Para Rivera, el «gran fallo» cometido por la Diputación ha sido «intentar mejorar las carreteras provinciales exclusivamente con cargo al Interreg, en vez de utilizar fondos propios o de otras administraciones, como la Junta y el Estado». Rivera puso como ejemplo los 4,5 millones de euros dedicados al proyecto del puente de Manzanal del Barco, «que es una infraestructura necesaria para la provincia, pero no para la cooperación con Portugal».
Alcantarillado
Rivera criticó también que la institución provincial tratara de aprovechar los fondos Interreg para realizar obras en las redes de saneamiento y abastecimiento de municipios con menos de veinte mil habitantes, para lo que solicitó, sin éxito, dos millones de euros. «Es una competencia de los municipios y de la Diputación».

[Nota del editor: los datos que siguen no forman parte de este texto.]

-- ==== Sys2Proof/Tests/Slice0.lean ====
section
/-! SUPPORT. Tests. Expected values are those of spec/95_test_vectors.md (the vector is named in each docstring) or are
written out from the encodings of 30_encoding.md. The last section holds one witness per obligation that has hypotheses. -/

namespace Sys2Proof.Tests
open Sys2Proof.Machine

/-! ## Helpers -/

/-- The next state of an outcome. -/
def nextOf (o : Host.Outcome State Fault Refusal) : Option State :=
  match o with
  | .next t => some t
  | _ => none

/-- A machine just reset, but for FSYNC's state. -/
def withFsync (f : Fsync) : State := { State.reset with fsync := f }

/-- `n` bytes 0x11, 0x22, ... buffered, the chunk closed, the timer at `idle`. -/
def accum (n : BitVec 3) (idle : BitVec 16) : State :=
  withFsync { Fsync.reset with buf := #v[0x11, 0x22, 0x33, 0x44, 0x55, 0x66], cnt := n, idleCnt := idle }

/-- `n` bytes buffered in an open chunk. -/
def recv (n : BitVec 3) : State :=
  withFsync { Fsync.reset with buf := #v[0x11, 0x22, 0x33, 0x44, 0x55, 0x66], cnt := n, chunkOpen := true }

/-- Halted with a cause. -/
def haltedWith (c : BitVec 2) : State := withFsync { Fsync.reset with halted := true, haltCause := c }

/-- The frame 04 81 80 80 81 FB was the last one emitted, in the latest step. -/
def emitted : State :=
  withFsync { Fsync.reset with
    frame := 0xFB8180808104, valid := true, status := 0x80010100, frames := 1, evFrame := true }

/-- The word SYNC reads after an operation. -/
def syncAfter (i : Instr) (s : State) : Option Word := (nextOf (exec i s)).map fun t => regRead t 3

/-- A cycle, reading address `a`. -/
def pins (v : CycVector) (a : RdAddr) : Pins := { vec := v, rdAddr := a }

/-! ## Well-formedness: the ill-formed term of each check is refused -/

theorem test_wf_T_zero_refused : ({ T := 0 } : Params).wellFormed = false := by decide
theorem test_wf_T_bounds : ({ T := 1 } : Params).wellFormed = true ∧ ({ T := 65535 } : Params).wellFormed = true := by
  decide
theorem test_wf_empty_chunk_refused : (PseudoOp.chunk []).wellFormed = false := by decide
theorem test_wf_empty_stream_refused : (PseudoOp.stream []).wellFormed = false := by decide
theorem test_wf_chunk : (PseudoOp.chunk [0x04]).wellFormed = true := by decide

/-! ## Decoding: every operation's word, written bit by bit (rst eos err rx_valid rx_last tick, rx_data), as R82 and R85
give it, don't-care bits set -/

theorem test_decode_reset : decodeCyc 0b1_1_1_1_1_1_10101010 = .reset := by decide
theorem test_decode_err : decodeCyc 0b0_1_1_1_0_1_00000001 = .err := by decide
theorem test_decode_eos : decodeCyc 0b0_1_0_1_1_0_00000100 = .eos := by decide
theorem test_decode_byte : decodeCyc 0b0_0_0_1_0_0_10000001 = .byte 0x81 false := by decide
theorem test_decode_byte_tick : decodeCyc 0b0_0_0_1_0_1_11111011 = .byte 0xFB true := by decide
theorem test_decode_byteLast : decodeCyc 0b0_0_0_1_1_0_00000100 = .byteLast 0x04 false := by decide
theorem test_decode_byteLast_tick : decodeCyc 0b0_0_0_1_1_1_00000010 = .byteLast 0x02 true := by decide
theorem test_decode_tick : decodeCyc 0b0_0_0_0_1_1_11111111 = .tick := by decide
theorem test_decode_nop : decodeCyc 0b0_0_0_0_1_0_11111111 = .nop := by decide
theorem test_decode_rd :
    [0b000, 0b001, 0b010, 0b011, 0b100, 0b101, 0b110, 0b111].map decodeRd =
      [.rdStatus, .rdFrameLo, .rdFrameHi, .rdSync, .rdFrames, .rdOverruns, .rdTimeouts, .rdConfig] := by decide

/-- Bytes that are no port word are refused by name. -/
theorem test_decode_bytes_refused :
    decode .cyc [0x00, 0x40] = .error .bitsAboveWidth ∧ decode .rd [0x08] = .error .bitsAboveWidth ∧
    decode .cyc [0x00] = .error .wrongLength ∧ decode .cyc [] = .error .wrongLength ∧
    decode .rd [] = .error .wrongLength ∧ decode .rd [0x00, 0x00] = .error .wrongLength := by
  refine ⟨?_, ?_, ?_, ?_, ?_, ?_⟩ <;> rfl

/-- The least significant byte comes first: 0x0604 is the bytes 04 06. -/
theorem test_decode_bytes :
    decode .cyc [0x04, 0x06] = .ok (.byteLast 0x04 false) ∧ decode .rd [0x03] = .ok .rdSync ∧
    encodeBytes (.byteLast 0x04 false) = [0x04, 0x06] := ⟨rfl, rfl, by decide⟩

/-- Words of opcode_table.json. -/
theorem test_decode_table_words :
    decodeTableWord 16 0x2605 = some .reset ∧ decodeTableWord 16 0x1800 = some .err ∧
    decodeTableWord 16 0x04A5 = some (.byte 0xA5 false) ∧ decodeTableWord 16 0x4000 = none ∧
    decodeTableWord 8 7 = some .rdConfig ∧ decodeTableWord 8 8 = none ∧ decodeTableWord 16 0x10000 = none := by
  decide

/-- No two rows of one table overlap: some bit that both masks keep differs. -/
theorem test_rows_disjoint :
    (cycTable.Pairwise fun r q => (r.pattern ^^^ q.pattern) &&& (r.mask &&& q.mask) ≠ 0) ∧
    (rdTable.Pairwise fun r q => (r.pattern ^^^ q.pattern) &&& (r.mask &&& q.mask) ≠ 0) := by decide

/-- The vectors R97 lists. -/
theorem test_trace_vectors :
    lineVector (.byteL 0x81) = 0x0681 ∧ lineVector (.byteLT 0x02) = 0x0702 ∧ lineVector (.byteT 0xFF) = 0x05FF ∧
    lineVector (.byte 0x04) = 0x0404 := by decide

theorem test_trace_text : lineText (.byteLT 0xFB) = "BYTEL+T 0xFB" ∧ lineText (.read .FRAME_LO) = "READ FRAME_LO" :=
  ⟨rfl, rfl⟩

/-! ## One step of each operation -/

/-- V22: RESET drops everything, the byte in its cycle too. -/
theorem test_reset : (nextOf (exec (decodeCyc 0x2605) (accum 3 0))).map (·.fsync) = some Fsync.reset := by decide
/-- V21. -/
theorem test_reset_leaves_halted : syncAfter .reset (haltedWith 1) = some 0x00000000 := by decide
/-- V17. -/
theorem test_err : syncAfter .err State.reset = some 0x00008204 := by decide
/-- V19: the first cause is kept and there is no new event. -/
theorem test_err_keeps_cause : syncAfter .err (haltedWith 1) = some 0x00000104 := by decide
/-- V16: the partial buffer is dropped. -/
theorem test_eos : syncAfter .eos (accum 4 0) = some 0x00008104 := by decide
/-- V24: a byte in the cycle of EOS is dropped. -/
theorem test_eos_drops_byte : syncAfter (decodeCyc 0x1604) State.reset = some 0x00008104 := by decide
/-- V3. -/
theorem test_byte : syncAfter (.byte 0x04 false) State.reset = some 0x00000012 := by decide
/-- V15: the seventh byte saturates the count and is not stored. -/
theorem test_byte_seventh :
    (nextOf (exec (.byte 0x07 false) (recv 6))).map (fun t => (t.fsync.buf, t.fsync.cnt)) =
      some (#v[0x11, 0x22, 0x33, 0x44, 0x55, 0x66], 7) := by decide
/-- S2, its last byte: buffered 11 22 33 44 55 and then FB; by R161 TEMP = 2 3 4, FAN = 3,
AIRFLOW = 1, MANUAL = 1, FDEF_OFF = 1. -/
theorem test_byteLast_emits :
    (nextOf (exec (.byteLast 0xFB false) (recv 5))).map (fun t => (t.fsync.frame, t.fsync.status, regRead t 3)) =
      some (0xFB5544332211, 0x80153234, 0x00001000) := by decide
/-- V8: a byte beats the tick in its cycle. -/
theorem test_byteLast_beats_tick : syncAfter (.byteLast 0x02 true) (accum 1 9) = some 0x00000021 := by decide
/-- V9. -/
theorem test_tick_expires : syncAfter .tick (accum 1 9) = some 0x00004000 := by decide
/-- V6, its third tick. -/
theorem test_tick_counts : syncAfter .tick (accum 2 2) = some 0x00030021 := by decide
/-- V25. -/
theorem test_nop : (nextOf (exec .nop emitted)).map (fun t => (regRead t 3, regRead t 0)) = some (0, 0x80010100) := by
  decide
/-- V7. -/
theorem test_nop_does_not_count : syncAfter .nop (accum 3 4) = some 0x00040031 := by decide

/-- RV3: every register after the frame of S2. -/
theorem test_reads :
    [Instr.rdStatus, .rdFrameLo, .rdFrameHi, .rdSync, .rdFrames].map
        (fun i => (nextOf (exec i emitted)).map (·.rdData)) =
      [some 0x80010100, some 0x80808104, some 0x0000FB81, some 0x00001000, some 0x00000001] := by decide
/-- The counters of P2's end state and CONFIG (RV2). -/
theorem test_reads_counters :
    [Instr.rdOverruns, .rdTimeouts, .rdConfig].map
        (fun i => (nextOf (exec i (withFsync { Fsync.reset with overruns := 1, timeouts := 2 }))).map (·.rdData)) =
      [some 1, some 2, some 0x0006000A] := by decide
/-- RV4: STATUS read in the cycle of the emitting byte is the one before the edge. -/
theorem test_read_before_edge :
    (nextOf (step (present [pins 0x06FB 0] (recv 5)))).map (fun t => (t.rdData, t.fsync.valid)) = some (0, true) := by
  decide

/-! ## The status decoder -/

/-- D-2, D-3, D-6, D-16, D-17, D-18, D-19 (frame bytes 5 to 0 from the left). -/
theorem test_extract :
    [0xFB8180808104, 0xFFFFFFFFFFFF, 0x000000D00000, 0xFF949080F0FF, 0xCD949735F2AB, 0x00000C0B0A00,
        0x000105250200].map extract =
      [0x00010100, 0x007F0FFF, 0x00005000, 0x00000000, 0x00003257, 0x00000ABC, 0x00012255] := by decide

/-- S5: Auto, Face, everything On, Fresh, temperature 1 0 0, fan 0. -/
theorem test_climate : climateOf 0x80010100 =
    some
      { mode := .auto, airflowPosition := .face, acState := .on, frontDefrostState := .on, rearDefrostState := .on
        airSource := .fresh, temperature := (1, 0, 0), fanSpeed := 0 } := by decide

/-- S5: the display, whatever the case of the letters. -/
theorem test_temperature_text : (climateOf 0x80010100).map temperatureText = some "10.0°C" := by
  have h : ∀ c : ClimateStatus, c.temperature = (1, 0, 0) → temperatureText c = "10.0°C" := fun c hc => by
    unfold temperatureText displayDigit
    rw [hc]
    cases Config.displayCapitals <;> rfl
  rw [test_climate]
  exact congrArg some (h _ rfl)

/-! ## Witnesses: for each obligation with hypotheses, states and operands that meet them, one for each clause -/

theorem test_witness_ResetOperationGivesResetState :
    (0x3FFF : CycVector) &&& 0x2000 = 0x2000 ∧ (0x2000 : CycVector) &&& 0x2000 = 0x2000 ∧
    (haltedWith 2).fsync.halted = true := by decide

theorem test_witness_ResetHeldKeepsResetState :
    [pins 0x2000 0, pins 0x3FFF 7] ≠ [] ∧ (∀ p ∈ [pins 0x2000 0, pins 0x3FFF 7], p.vec.getLsbD 13 = true) ∧
    (haltedWith 3).params.wellFormed = true := by decide

theorem test_witness_NopOnlyClearsEventFlags : (0x02FF : CycVector) &&& 0x3D00 = 0x0000 := by decide

theorem test_witness_ByteStoresCountsAndOpensChunk :
    (0x05FF : CycVector) &&& 0x3E00 = 0x0400 ∧ (haltedWith 1).fsync.halted = true ∧
    (State.reset.fsync.halted = false ∧ State.reset.fsync.cnt = 0) ∧
    ((recv 5).fsync.halted = false ∧ (recv 5).fsync.cnt = 5) ∧
    ((recv 6).fsync.halted = false ∧ (recv 6).fsync.cnt = 6) ∧
    ((recv 7).fsync.halted = false ∧ (recv 7).fsync.cnt = 7) := by decide

theorem test_witness_ByteLastEvaluatesTheChunk :
    (0x07FF : CycVector) &&& 0x3E00 = 0x0600 ∧ (haltedWith 1).fsync.halted = true ∧
    ((accum 5 0).fsync.halted = false ∧ min ((accum 5 0).fsync.cnt.toNat + 1) 7 = 6) ∧
    ((recv 6).fsync.halted = false ∧ min ((recv 6).fsync.cnt.toNat + 1) 7 = 7) ∧
    ((recv 7).fsync.halted = false ∧ min ((recv 7).fsync.cnt.toNat + 1) 7 = 7) ∧
    (State.reset.fsync.halted = false ∧ min (State.reset.fsync.cnt.toNat + 1) 7 ≤ 5) ∧
    ((accum 4 0).fsync.halted = false ∧ min ((accum 4 0).fsync.cnt.toNat + 1) 7 ≤ 5) := by decide

theorem test_witness_TickCountsAndExpiresInAccumOnly :
    (0x03FF : CycVector) &&& 0x3D00 = 0x0100 ∧ syncState (recv 3).fsync ≠ .accum ∧
    syncState State.reset.fsync ≠ .accum ∧ syncState (haltedWith 1).fsync ≠ .accum ∧
    (syncState (accum 1 8).fsync = .accum ∧ (accum 1 8).fsync.idleCnt + 1 ≠ (accum 1 8).params.T) ∧
    (syncState (accum 5 9).fsync = .accum ∧ (accum 5 9).fsync.idleCnt + 1 = (accum 5 9).params.T) := by decide

theorem test_witness_EosHaltsWithCauseOne :
    (0x17FF : CycVector) &&& 0x3800 = 0x1000 ∧ (recv 7).fsync.halted = false ∧ (haltedWith 2).fsync.halted = true := by
  decide

theorem test_witness_ErrHaltsWithCauseTwo :
    (0x1FFF : CycVector) &&& 0x2800 = 0x0800 ∧ (accum 3 1).fsync.halted = false ∧
    (haltedWith 1).fsync.halted = true := by decide

theorem test_witness_HaltedIsLeftOnlyByReset :
    (haltedWith 1).fsync.halted = true ∧ [pins 0x0700 0, pins 0x1800 3] ≠ [] ∧
    (∀ p ∈ [pins 0x0700 0, pins 0x1800 3], opOf p ≠ .reset) ∧ opOf (pins 0x2605 0) = .reset := by decide

/-- Before the first frame; after the frame of S2; and a frame with raw fan speed 7 (S6). -/
theorem test_witness_RdStatusShowsTheRecord :
    (stateInv (accum 5 9) ∧ (accum 5 9).fsync.valid = false) ∧
    (stateInv emitted ∧ emitted.fsync.valid = true ∧ (frameByte emitted.fsync.frame 2).extractLsb' 4 3 ≠ 7) ∧
    stateInv (withFsync { Fsync.reset with frame := 0x700000, valid := true, status := 0x80000000, frames := 1 }) ∧
    (frameByte 0x700000 2).extractLsb' 4 3 = 7 ∧
    (∃ t, step (present [pins 0x0677 0] (recv 6)) = .next t ∧ t.fsync.evOvr = true) ∧
    (∃ t, step (present [pins 0x0100 0] (accum 1 9)) = .next t ∧ t.fsync.evTmo = true) ∧
    ∃ t, step (present [pins 0x1000 0] emitted) = .next t ∧ t.fsync.evHalt = true :=
  ⟨by decide, by decide, by decide, by decide, ⟨_, rfl, by decide⟩, ⟨_, rfl, by decide⟩, _, rfl, by decide⟩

Algo parecido sucede con el recinto de Ifeza, «ya que los fondos Interreg se utilizaron claramente para abrir un edificio que tenía que haber echado a andar sin financiación europea. Luego se solicitaron 600.000 euros, que no se concedieron, y mejor que fuera así, para adecuar un inmueble deteriorado por la mala construcción. Al final los puso la Junta de Castilla y León, que tampoco tenía que haberlo hecho, porque era responsabilidad de la empresa».Otra de las críticas que Rivera dirigió al equipo de Gobierno de la Diputación es que «no se ha tenido como prioridad la zona rural», ya que buena parte del dinero obtenido, si se excluyen las carreteras, se ha destinado a proyectos ubicados en la capital. Es el caso del vivero empresarial, una actuación que se solapa con la anunciada con anterioridad por la Cámara de Comercio e Industrial, y del Centro Rural de Innovación Educativa (CRIE), iniciativa en la que los fondos europeos, según dijo Rivera, han permitido a la Junta ahorrarse 600.000 euros en la aportación que le correspondía.
Pese a estar situada en el oeste de la provincia, la comarca de Sayago ha sido «la gran olvidada» en el reparto de las tres fases de Interreg, denunció Rivera, quien recordó que la precaridad de las infraestructuras, que ha puesto en riesgo inversiones de siete millones de euros, según denunciaron recientemente un grupo de empresarios de la zona, y el mal estado de las carreteras ha dado lugar a movilizaciones vecinales.
La reivindicada carretera entre Bermillo, Muga y Fariza fue incluida en el última fase del programa Interreg y, por tanto, se ha quedado sin fondos.